*Your goal:* Filter the records down to the lines that hold the word "first", and copy each of those lines.

*Source data:*
-- ==== Sys2Proof/Machine/ServiceCmds.lean ====
section
/-! DEFINITION. The meanings of the commands answered by the Room Service Unit and the Occupancy Estimator's read (R86 to
R93, R124). -/
namespace Sys2Proof.Machine

/-- HOLD_ROOM before what follows it (R89). -/
def State.holdRoomNow (s : State) (room : Nat) (f : HoldFields) : Answered :=
  match asRoom room with
  | none => s.refuse .range
  | some r => s.holdRoom r f

/-- HOLD_ROOM (R89). -/
def execHoldRoom (room : Nat) (f : HoldFields) (s : State) : Out :=
  .next (s.queuedTouching (.holdRoom room f) (fun r => r.val == room) fun t => t.holdRoomNow room f)

/-- RELEASE_HOLD before what follows it (R90). -/
def State.releaseHoldNow (s : State) (room : Nat) : Answered :=
  match asRoom room with
  | none => s.refuse .range
  | some r => s.releaseHold r

/-- RELEASE_HOLD: it touches the room only where it has a hold to end (R90). -/
def execReleaseHold (room : Nat) (s : State) : Out :=
  .next (s.queuedTouching (.releaseHold room) (fun r => r.val == room && (s.room r).ctx.hold.isSome)
    fun t => t.releaseHoldNow room)

/-- END_OCCURRENCE: an end-now request goes to the calendar, and its answer is the command's (R58, R91). A handle whose
slot lies above 511 is refused RANGE (R202), after the room's checks (assumption 53). -/
def execEndOccurrence (room : Nat) (h : Handle) (s : State) : Out :=
  .next (s.hostHeard.arrive fun t =>
    match asRoom room with
    | none => t.respond (.endOccurrence room h) false .range .none
    | some r =>
      if !(t.room r).cfg.enabled then t.respond (.endOccurrence room h) false .notEnabled .none
      else if 512 ≤ h.slot then t.respond (.endOccurrence room h) false .range .none
      else (t.takeCommand (.endOccurrence room h)).postWork (.endNow r h true))

/-- The checks of EXTEND_OCCURRENCE, and the host command it becomes at the store arbiter (R92). A handle whose slot lies
above 511 is refused RANGE (R202), after the room's checks (assumption 53). -/
def State.extendNow (s : State) (room : Nat) (h : Handle) : Answered ⊕ HostOp :=
  match asRoom room with
  | none => .inl (s.refuse .range)
  | some r =>
    if !(s.room r).cfg.enabled then .inl (s.refuse .notEnabled)
    else if 512 ≤ h.slot then .inl (s.refuse .range)
    else if (s.base r = .inUse ∨ s.base r = .vacated) ∧ s.govHandle r = some h then
      .inr (.extend (s.govRoom r) h (s.govProfile r).extStep)
    else .inl (s.refuse .notFound)

/-- EXTEND_OCCURRENCE (R39, R92). -/
def execExtendOccurrence (room : Nat) (h : Handle) (s : State) : Out :=
  .next (s.queuedEither (.extendOccurrence room h) fun t => t.extendNow room h)

/-- SET_OPEN_RANGE: its response is ready once every room whose membership changes has been handled (R86). -/
def execSetOpenRange (first last : Nat) (s : State) : Out :=
  .next (s.hostHeard.arrive fun t =>
    match asRoom first, asRoom last with
    | some a, some b => ((t.takeCommand (.setOpenRange first last)).applyOpenRange a b).finish t
    | _, _ => t.respond (.setOpenRange first last) false .range .none)

/-- READ_ROOM_STATUS before its response: the image, and NOTE_LOST cleared (R77, R93). -/
def State.readStatus (s : State) (room : Nat) : Answered :=
  match asRoom room with
  | none => s.refuse .range
  | some r => (s.modifyCtx r fun c => { c with noteLost := false }, .ok, .status (s.statusImage r))

/-- READ_ROOM_STATUS (R93). -/
def execReadRoomStatus (room : Nat) (s : State) : Out :=
  .next (s.queued (.readRoomStatus room) fun t => t.readStatus room)

/-- A room's sensor image as it stands (R124). -/
def State.sensorImage (s : State) (r : RoomId) : SensorImage :=
  let o := (s.room r).oce
  { room := r, co2 := o.co2, temp := o.temp, lux := o.lux, theta := o.theta, motion := o.motion, flags := o.flags,
    tally := (s.estimate r).tally, tallyLimit := s.tallyLimit r, presence := s.presence r,
    quiet := (s.estimate r).quiet, entriesSet := o.entriesBase.isSome, exitsSet := o.exitsBase.isSome,
    frozen := o.est.frozenAt.isSome, age := o.age }

/-- READ_ROOM_SENSORS (R124). -/
def execReadRoomSensors (room : Nat) (s : State) : Out :=
  .next (s.queuedRead (.readRoomSensors room) fun t =>
    match asRoom room with
    | none => (.range, .none)
    | some r => (.ok, .sensors (t.sensorImage r)))

end Sys2Proof.Machine
end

*Task result:*
def execSetOpenRange (first last : Nat) (s : State) : Out :=
    match asRoom first, asRoom last with
    | some a, some b => ((t.takeCommand (.setOpenRange first last)).applyOpenRange a b).finish t
    | _, _ => t.respond (.setOpenRange first last) false .range .none)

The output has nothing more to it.